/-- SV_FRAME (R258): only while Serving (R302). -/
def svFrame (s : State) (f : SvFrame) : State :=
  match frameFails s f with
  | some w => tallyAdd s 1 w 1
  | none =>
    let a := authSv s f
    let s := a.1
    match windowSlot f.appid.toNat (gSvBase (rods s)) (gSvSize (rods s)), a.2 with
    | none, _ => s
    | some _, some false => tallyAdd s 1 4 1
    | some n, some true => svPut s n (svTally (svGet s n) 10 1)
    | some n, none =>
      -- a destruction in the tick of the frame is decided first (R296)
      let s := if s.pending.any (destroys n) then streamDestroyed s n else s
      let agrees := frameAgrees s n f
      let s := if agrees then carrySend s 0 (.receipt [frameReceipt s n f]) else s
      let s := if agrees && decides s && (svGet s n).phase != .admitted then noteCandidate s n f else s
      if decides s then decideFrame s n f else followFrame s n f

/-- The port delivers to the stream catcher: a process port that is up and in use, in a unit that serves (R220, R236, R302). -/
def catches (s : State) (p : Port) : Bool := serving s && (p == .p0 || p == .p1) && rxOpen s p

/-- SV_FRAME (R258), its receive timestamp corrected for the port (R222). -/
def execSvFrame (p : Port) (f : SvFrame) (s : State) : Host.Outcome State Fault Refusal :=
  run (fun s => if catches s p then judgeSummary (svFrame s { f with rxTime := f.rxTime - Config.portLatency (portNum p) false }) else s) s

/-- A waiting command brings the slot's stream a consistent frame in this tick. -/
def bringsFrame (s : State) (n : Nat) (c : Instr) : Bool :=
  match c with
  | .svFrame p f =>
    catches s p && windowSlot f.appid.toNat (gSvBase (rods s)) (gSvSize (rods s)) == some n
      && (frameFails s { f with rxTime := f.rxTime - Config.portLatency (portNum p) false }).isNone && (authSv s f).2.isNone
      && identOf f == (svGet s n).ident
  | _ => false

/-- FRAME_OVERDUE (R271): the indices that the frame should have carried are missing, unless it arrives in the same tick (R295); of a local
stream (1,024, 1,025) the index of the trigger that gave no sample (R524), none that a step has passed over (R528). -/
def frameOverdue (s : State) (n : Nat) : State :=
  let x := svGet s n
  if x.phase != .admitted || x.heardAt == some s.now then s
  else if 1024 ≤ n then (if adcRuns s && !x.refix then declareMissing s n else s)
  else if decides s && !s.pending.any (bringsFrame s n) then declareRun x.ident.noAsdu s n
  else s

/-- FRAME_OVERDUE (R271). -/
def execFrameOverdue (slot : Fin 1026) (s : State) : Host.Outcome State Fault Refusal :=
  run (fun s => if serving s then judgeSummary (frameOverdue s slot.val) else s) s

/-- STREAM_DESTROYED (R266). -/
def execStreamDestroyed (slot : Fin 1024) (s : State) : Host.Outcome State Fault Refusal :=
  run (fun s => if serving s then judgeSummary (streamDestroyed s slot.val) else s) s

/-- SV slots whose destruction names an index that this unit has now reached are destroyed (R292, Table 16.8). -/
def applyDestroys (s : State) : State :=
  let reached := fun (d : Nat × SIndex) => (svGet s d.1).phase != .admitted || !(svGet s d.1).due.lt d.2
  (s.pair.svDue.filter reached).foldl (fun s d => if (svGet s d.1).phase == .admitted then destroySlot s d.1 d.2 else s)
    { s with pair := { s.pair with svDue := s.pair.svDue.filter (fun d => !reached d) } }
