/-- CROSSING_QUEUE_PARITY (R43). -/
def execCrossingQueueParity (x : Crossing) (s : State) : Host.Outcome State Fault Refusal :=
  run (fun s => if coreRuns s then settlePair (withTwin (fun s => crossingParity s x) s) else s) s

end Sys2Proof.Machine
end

· · · · ·

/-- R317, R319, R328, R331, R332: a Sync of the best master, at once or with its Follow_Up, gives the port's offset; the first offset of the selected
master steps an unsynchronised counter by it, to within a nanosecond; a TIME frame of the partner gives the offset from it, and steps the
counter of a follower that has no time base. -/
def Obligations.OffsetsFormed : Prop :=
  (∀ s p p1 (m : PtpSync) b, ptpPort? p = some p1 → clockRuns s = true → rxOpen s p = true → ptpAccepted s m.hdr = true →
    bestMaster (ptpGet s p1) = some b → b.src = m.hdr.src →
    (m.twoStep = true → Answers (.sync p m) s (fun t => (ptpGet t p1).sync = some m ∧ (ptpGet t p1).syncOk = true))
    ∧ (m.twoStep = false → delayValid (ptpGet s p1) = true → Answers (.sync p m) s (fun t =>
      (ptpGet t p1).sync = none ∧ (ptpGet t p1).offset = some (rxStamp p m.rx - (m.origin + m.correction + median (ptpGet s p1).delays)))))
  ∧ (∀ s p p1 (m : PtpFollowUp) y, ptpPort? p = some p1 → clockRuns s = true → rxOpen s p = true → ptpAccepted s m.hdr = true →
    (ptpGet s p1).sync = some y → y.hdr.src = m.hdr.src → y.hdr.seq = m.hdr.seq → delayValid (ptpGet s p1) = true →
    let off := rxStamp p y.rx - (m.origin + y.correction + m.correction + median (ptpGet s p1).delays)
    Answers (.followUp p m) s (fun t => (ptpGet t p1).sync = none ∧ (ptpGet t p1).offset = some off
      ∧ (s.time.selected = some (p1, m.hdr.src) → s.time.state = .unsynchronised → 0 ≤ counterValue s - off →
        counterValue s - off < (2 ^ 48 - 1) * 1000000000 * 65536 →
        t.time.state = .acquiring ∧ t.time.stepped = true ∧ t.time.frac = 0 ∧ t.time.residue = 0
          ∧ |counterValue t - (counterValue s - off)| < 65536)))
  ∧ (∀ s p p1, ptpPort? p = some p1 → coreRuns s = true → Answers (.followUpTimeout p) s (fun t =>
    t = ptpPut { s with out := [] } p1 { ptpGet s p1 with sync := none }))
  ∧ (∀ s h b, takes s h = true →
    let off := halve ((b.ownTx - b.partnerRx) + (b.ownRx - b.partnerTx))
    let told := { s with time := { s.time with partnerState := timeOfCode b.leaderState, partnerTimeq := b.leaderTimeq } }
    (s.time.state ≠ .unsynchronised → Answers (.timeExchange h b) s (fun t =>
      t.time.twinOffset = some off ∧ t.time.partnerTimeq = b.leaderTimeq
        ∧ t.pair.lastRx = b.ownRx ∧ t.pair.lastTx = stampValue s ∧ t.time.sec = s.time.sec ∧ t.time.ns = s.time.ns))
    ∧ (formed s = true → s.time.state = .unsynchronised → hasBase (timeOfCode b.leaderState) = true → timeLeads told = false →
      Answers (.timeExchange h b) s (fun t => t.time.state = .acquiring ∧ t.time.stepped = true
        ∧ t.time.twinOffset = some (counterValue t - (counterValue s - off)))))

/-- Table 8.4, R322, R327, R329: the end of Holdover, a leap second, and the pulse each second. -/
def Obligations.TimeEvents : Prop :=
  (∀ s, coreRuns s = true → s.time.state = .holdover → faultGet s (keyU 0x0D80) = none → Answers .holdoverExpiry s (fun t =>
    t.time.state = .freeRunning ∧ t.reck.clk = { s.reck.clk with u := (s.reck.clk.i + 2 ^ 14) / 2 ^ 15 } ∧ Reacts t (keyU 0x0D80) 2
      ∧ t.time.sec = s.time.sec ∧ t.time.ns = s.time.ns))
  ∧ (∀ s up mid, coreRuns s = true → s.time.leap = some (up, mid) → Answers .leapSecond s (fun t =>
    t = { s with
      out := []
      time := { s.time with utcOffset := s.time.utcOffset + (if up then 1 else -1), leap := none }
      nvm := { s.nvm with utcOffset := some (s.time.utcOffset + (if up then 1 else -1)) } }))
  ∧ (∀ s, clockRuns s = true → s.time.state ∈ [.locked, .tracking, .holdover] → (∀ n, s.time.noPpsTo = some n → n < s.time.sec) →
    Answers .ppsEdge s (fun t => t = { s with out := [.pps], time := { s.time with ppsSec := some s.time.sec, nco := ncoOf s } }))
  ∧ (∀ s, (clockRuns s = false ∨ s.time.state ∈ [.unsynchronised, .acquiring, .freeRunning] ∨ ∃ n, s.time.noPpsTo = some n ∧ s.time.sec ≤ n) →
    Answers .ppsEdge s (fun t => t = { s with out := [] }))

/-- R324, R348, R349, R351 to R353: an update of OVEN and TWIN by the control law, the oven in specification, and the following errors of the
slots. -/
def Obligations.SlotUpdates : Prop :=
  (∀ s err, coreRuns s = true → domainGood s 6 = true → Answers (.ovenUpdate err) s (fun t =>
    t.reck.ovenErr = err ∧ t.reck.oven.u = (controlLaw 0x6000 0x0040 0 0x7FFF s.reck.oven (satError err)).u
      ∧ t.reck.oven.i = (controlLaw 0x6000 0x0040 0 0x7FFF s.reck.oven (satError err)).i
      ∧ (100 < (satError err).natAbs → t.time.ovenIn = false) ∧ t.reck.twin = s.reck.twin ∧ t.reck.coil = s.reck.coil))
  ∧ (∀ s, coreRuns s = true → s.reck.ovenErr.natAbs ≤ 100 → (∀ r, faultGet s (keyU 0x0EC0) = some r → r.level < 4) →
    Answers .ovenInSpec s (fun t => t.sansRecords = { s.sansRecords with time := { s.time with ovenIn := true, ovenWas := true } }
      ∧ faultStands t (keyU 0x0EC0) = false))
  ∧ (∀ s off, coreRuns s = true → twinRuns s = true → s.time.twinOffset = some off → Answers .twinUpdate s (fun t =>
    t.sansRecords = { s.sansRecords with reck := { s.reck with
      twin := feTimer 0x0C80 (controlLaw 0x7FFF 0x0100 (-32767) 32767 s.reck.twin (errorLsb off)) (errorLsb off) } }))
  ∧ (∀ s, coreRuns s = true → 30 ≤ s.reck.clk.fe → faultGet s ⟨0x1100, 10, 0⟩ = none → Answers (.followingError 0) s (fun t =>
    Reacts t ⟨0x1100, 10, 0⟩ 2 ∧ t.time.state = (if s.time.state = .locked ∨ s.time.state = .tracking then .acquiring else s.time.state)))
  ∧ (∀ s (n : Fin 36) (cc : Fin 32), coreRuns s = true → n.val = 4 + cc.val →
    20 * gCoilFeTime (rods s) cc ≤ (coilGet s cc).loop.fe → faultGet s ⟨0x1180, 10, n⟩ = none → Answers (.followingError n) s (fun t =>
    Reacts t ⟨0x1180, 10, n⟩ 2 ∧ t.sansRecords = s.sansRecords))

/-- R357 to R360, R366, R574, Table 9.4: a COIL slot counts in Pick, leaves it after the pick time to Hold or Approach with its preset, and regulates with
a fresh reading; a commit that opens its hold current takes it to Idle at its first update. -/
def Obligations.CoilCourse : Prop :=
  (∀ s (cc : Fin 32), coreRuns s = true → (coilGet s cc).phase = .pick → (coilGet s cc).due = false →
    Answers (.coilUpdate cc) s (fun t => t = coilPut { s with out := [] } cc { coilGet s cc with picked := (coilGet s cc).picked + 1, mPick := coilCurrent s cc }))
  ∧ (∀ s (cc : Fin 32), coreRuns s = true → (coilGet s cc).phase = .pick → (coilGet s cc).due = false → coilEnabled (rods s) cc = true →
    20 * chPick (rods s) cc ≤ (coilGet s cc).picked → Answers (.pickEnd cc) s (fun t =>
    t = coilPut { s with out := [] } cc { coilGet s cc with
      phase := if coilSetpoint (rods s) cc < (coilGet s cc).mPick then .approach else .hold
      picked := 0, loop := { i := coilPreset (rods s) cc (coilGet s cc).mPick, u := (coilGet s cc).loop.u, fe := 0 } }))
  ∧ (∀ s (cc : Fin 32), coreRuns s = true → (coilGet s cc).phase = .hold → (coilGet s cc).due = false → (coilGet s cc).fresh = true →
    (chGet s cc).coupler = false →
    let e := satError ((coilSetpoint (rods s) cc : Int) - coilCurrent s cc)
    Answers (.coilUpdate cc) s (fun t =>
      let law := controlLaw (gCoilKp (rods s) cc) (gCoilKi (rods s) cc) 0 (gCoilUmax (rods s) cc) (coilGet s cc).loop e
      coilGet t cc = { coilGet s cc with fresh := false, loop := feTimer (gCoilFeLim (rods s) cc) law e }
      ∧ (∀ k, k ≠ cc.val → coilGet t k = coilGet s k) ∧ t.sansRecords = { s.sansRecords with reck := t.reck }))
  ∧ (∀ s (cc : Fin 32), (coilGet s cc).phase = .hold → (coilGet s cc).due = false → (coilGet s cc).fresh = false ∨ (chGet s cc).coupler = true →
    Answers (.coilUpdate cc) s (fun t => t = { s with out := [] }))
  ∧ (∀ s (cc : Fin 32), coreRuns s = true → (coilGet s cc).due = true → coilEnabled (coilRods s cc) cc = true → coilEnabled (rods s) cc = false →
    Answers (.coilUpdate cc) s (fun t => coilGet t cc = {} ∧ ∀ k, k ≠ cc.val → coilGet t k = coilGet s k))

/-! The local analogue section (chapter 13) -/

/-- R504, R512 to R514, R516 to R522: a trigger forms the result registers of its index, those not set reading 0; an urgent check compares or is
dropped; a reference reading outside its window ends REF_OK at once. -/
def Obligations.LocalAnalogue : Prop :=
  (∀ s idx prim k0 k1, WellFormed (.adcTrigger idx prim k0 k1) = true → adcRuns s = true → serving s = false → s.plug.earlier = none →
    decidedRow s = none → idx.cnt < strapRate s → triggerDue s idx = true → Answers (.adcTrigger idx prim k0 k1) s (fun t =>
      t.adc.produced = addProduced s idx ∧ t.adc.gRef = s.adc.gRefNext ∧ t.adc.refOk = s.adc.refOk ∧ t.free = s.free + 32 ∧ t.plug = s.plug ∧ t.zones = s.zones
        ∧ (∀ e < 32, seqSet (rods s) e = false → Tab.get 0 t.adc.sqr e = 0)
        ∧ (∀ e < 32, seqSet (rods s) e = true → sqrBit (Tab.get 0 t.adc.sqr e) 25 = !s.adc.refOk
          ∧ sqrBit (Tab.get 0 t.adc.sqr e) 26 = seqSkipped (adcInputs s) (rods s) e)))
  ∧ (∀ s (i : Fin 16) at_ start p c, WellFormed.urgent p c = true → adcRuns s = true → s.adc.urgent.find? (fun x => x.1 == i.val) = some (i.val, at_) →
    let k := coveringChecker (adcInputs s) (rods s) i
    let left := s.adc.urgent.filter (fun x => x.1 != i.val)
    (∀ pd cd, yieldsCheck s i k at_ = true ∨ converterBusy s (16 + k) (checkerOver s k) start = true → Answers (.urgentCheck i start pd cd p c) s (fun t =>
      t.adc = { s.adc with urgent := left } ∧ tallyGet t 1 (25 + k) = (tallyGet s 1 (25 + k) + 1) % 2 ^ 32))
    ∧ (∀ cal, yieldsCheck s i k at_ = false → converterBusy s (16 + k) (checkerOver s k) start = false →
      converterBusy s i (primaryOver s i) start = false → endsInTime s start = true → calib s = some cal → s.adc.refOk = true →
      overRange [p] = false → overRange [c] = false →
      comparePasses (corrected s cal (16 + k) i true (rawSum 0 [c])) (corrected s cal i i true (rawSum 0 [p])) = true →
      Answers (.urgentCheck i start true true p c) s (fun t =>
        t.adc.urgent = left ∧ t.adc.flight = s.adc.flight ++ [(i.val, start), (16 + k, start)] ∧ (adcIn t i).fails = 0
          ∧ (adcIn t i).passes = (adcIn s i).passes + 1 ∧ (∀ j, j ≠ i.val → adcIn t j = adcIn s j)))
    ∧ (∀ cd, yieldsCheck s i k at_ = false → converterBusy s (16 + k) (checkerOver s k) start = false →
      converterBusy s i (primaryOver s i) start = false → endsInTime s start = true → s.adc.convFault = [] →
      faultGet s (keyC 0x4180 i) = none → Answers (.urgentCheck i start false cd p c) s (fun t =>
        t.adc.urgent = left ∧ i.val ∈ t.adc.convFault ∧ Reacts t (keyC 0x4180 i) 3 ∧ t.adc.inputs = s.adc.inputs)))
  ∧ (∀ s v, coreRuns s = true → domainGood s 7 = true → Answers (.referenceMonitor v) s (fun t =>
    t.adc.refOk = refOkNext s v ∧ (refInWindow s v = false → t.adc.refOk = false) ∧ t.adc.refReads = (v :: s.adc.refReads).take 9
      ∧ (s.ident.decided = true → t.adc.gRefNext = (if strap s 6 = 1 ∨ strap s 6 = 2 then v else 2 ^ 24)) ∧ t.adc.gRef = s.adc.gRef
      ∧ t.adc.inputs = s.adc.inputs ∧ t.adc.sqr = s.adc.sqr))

· · · · ·

= Your assignment =
All lines above from the one holding "counterValue s - off →" to the one holding "off)| < 65536)))", inclusive, are to be copied exactly; no other line is wanted.

= Your response =
      ∧ (s.time.selected = some (p1, m.hdr.src) → s.time.state = .unsynchronised → 0 ≤ counterValue s - off →
        counterValue s - off < (2 ^ 48 - 1) * 1000000000 * 65536 →
        t.time.state = .acquiring ∧ t.time.stepped = true ∧ t.time.frac = 0 ∧ t.time.residue = 0
          ∧ |counterValue t - (counterValue s - off)| < 65536)))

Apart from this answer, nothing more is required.